In Lower Mainland, the Privy Council, Justice Thankerton for the Court, wrote that taxes:

"... are compulsorily imposed by a statutory (authority)...

"They are enforceable by law... (and) compulsion is an essential feature of taxation."

TAX RETURNIn Australia, Justice Dwyer wrote, in Leake:

"A compulsory contribution, or an impost, may be nonetheless a tax, though not so called.

"The distinguishing feature of a tax ... is that it is a compulsory contribution imposed by a sovereign authority on, and required from, the general body of subjects or citizens, as distinguished from isolated levies on individuals."

In Canada, an oft-cited definition is that of Justice Duff of the Supreme Court in Lawson:

"That they are taxes, I have no doubt. In the first place they are enforceable by law .... Then they are imposed under the authority of the legislature. They are imposed by a public body.... The levy is also made for a public purpose."

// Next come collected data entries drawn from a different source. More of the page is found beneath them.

/-- The registers hold the images of the mode. -/
def InMode (s : State) : Prop := s.P.regs.src = s.S.mode.width ∧ s.P.regs.fconf = s.S.mode.fconf

/-- Nothing is queued or loaded but what is being transmitted. -/
structure Sending (g r : Prop) (s : State) : Prop where
  writing : Writing g r s
  mode : InMode s
  idle : s.P.tx.running = false → s.P.fifo = [] ∧ s.P.dma.loaded = false

/-- Nothing is being transmitted, queued or loaded. -/
structure Quiet (g r : Prop) (s : State) : Prop where
  writing : Writing g r s
  idle : s.P.tx.running = false
  fifo : s.P.fifo = []
  loaded : s.P.dma.loaded = false

/-- A FIFO mode, with room for `k` words while nothing is transmitted. -/
structure Filling (g r : Prop) (k : Nat) (s : State) : Prop where
  writing : Writing g r s
  mode : InMode s
  scalarOrBulk : s.P.regs.fconf.dscrEn = false
  room : g → s.P.tx.running = false ∧ s.P.fifo.length + k ≤ s.par.fifoDepth

/-- A load is held and not yet started. -/
structure Loading (g r : Prop) (s : State) : Prop where
  writing : Writing g r s
  mode : InMode s
  idle : s.P.tx.running = false
  loaded : s.P.dma.loaded = true

theorem RadioOff_took {s : State} {m : Move} {ms : List Move} (h : RadioOff s) (e : s.E.sched = m :: ms) :
    RadioOff (s.setSched ms) := ⟨h.1, fun v hv => h.2 v (by rw [e]; exact List.mem_cons_of_mem _ hv)⟩

theorem moved_radio (s : State) (m : Move) : (s.moved m).E.radioClkEn = (match m with | .radio v => v | _ => s.E.radioClkEn) := by
  cases m with
  | seq => rfl
  | tx =>
    cases hx : txStep s with
    | none => simp [State.moved, hx]
    | some v =>
      simp only [State.moved, hx, Option.getD_some]
      rcases txStep_cases hx with ⟨-, rfl⟩ | ⟨-, -, ⟨-, w, ws, -, rfl⟩ | ⟨-, -, x, xs, -, ⟨-, rfl⟩ | ⟨-, rfl⟩⟩ | ⟨-, rfl⟩⟩
      · rfl
      · rw [cycles_E]; rfl
      · rfl
      · rw [cycle_E]; rfl
      · simp
  | dma =>
    cases hx : dmaStep s with
    | none => simp [State.moved, hx]
    | some v =>
      simp only [State.moved, hx, Option.getD_some]
      rcases dmaStep_cases hx with ⟨-, -, -, ⟨-, rfl⟩ | ⟨-, rfl⟩⟩ <;> rfl
  | radio v => rfl
  | clkm v => simp only [State.moved]; split <;> rfl

theorem RadioOff_listed {s : State} {m : Move} {ms : List Move} (h : RadioOff s) (e : s.E.sched = m :: ms) :
    RadioOff ((s.setSched ms).moved m) := by
  have k := RadioOff_took h e
  refine ⟨?_, fun v hv => k.2 v (by rwa [moved_sched] at hv)⟩
  rw [moved_radio]
  cases m with
  | radio v => exact h.2 v (by simp [e])
  | _ => exact k.1

theorem hwStep_E {s t : State} (h : hwStep s = some t) : t.E.sched = s.E.sched ∧ t.E.radioClkEn = s.E.radioClkEn := by
  unfold hwStep at h
  cases hx : txStep s with
  | some u =>
    simp only [hx, Option.some.injEq] at h
    have e : t = s.moved .tx := by simp [State.moved, hx, h]
    rw [e, moved_sched, moved_radio]; exact ⟨rfl, rfl⟩
  | none =>
    simp only [hx] at h
    have e : t = s.moved .dma := by simp [State.moved, h]
    rw [e, moved_sched, moved_radio]; exact ⟨rfl, rfl⟩

theorem RadioOff_settled {s t : State} (h : RadioOff s) (hw : hwStep s = some t) : RadioOff t := by
  obtain ⟨h1, h2⟩ := hwStep_E hw
  exact ⟨h2.trans h.1, fun v hv => h.2 v (h1 ▸ hv)⟩

/-- Nothing faults of its own while the radio stays off or no load is held (R99). -/
theorem not_Fails {s t : State} (h : RadioOff s ∨ s.P.dma.loaded = false ∧ s.P.dma.latched = false) (hs : s.S.fault = none) :
    ¬ Fails s t := by
  have key : ∀ (u : State) (m : Move), u.E.radioClkEn = 0#32 ∨ u.P.dma.loaded = false ∧ u.P.dma.latched = false →
      u.S.fault = none → (u.moved m).S.fault = none := by
    intro u m hr hu
    by_contra hf
    have hro : u.radioOn = true → u.P.dma.loaded = false ∧ u.P.dma.latched = false := by
      intro ho
      rcases hr with hr | hr
      · simp [State.radioOn, hr] at ho
      · exact hr
    cases m with
    | seq => exact hf hu
    | tx =>
      cases hx : txStep u with
      | none => simp [State.moved, hx] at hf; exact hf hu
      | some v =>
        simp only [State.moved, hx, Option.getD_some] at hf
        rcases txStep_cases hx with ⟨-, rfl⟩ | ⟨-, -, ⟨-, w, ws, -, rfl⟩ | ⟨-, hl, x, xs, -, ⟨ho, rfl⟩ | ⟨-, rfl⟩⟩ | ⟨-, rfl⟩⟩
        · exact hf hu
        · exact hf (by simpa using hu)
        · rw [(hro ho).2] at hl; cases hl
        · exact hf (by simpa using hu)
        · exact hf (by simpa using hu)
    | dma =>
      cases hx : dmaStep u with
      | none => simp [State.moved, hx] at hf; exact hf hu
      | some v =>
        simp only [State.moved, hx, Option.getD_some] at hf
        rcases dmaStep_cases hx with ⟨hl, -, -, ⟨ho, rfl⟩ | ⟨-, rfl⟩⟩
        · rw [(hro ho).1] at hl; cases hl
        · exact hf hu
    | radio v => exact hf hu
    | clkm v => simp only [State.moved] at hf; split at hf <;> exact hf hu
  have h' : s.E.radioClkEn = 0#32 ∨ s.P.dma.loaded = false ∧ s.P.dma.latched = false := h.imp_left And.left
  intro f
  cases f with
  | listed e hf => exact hf (key _ _ h' hs)
  | settled e hp hw hf => obtain ⟨m, rfl⟩ := hwStep_moved hw; exact hf (key _ _ h' hs)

In Ontario Private Campground, Justice Howden wrote:

"A tax is defined as an impost or levy by the legislature or other public body for a public purpose, enforced by law.

"At common law, the terms fee and charge do not exclude a tax and have been used interchangeably; therefore it was held in British Columbia that a fee imposed by provincial statute on operators of mobile home parks ... was considered to be a tax on land. Similar fees or taxes on mobile home parks have been upheld as land taxes."

But in Westbank, at ¶4, Justice Gonthier of the Canadian Supreme Court distinguished a tax from a user-fee:

"The impugned charges bear all of the traditional hallmarks of a tax. They are enforceable by law, imposed pursuant to the authority of Parliament, levied by a public body, and are imposed for a public purpose. There is no nexus between the revenues raised and the cost of any services provided. As such, they do not resemble a user fee, nor any other form of a regulatory charge."

In civil procedure, tax is also used a a verb and refers to the process of challenging a general bill of a lawyer and subjecting it to the detailed review of a court. The process is referred to as taxation.

Finally, these words of Justice Oliver Wendell Holmes of the United States Supreme Court in Compana de Tobacos v Collector:

"Taxes are what we pay for civilized society."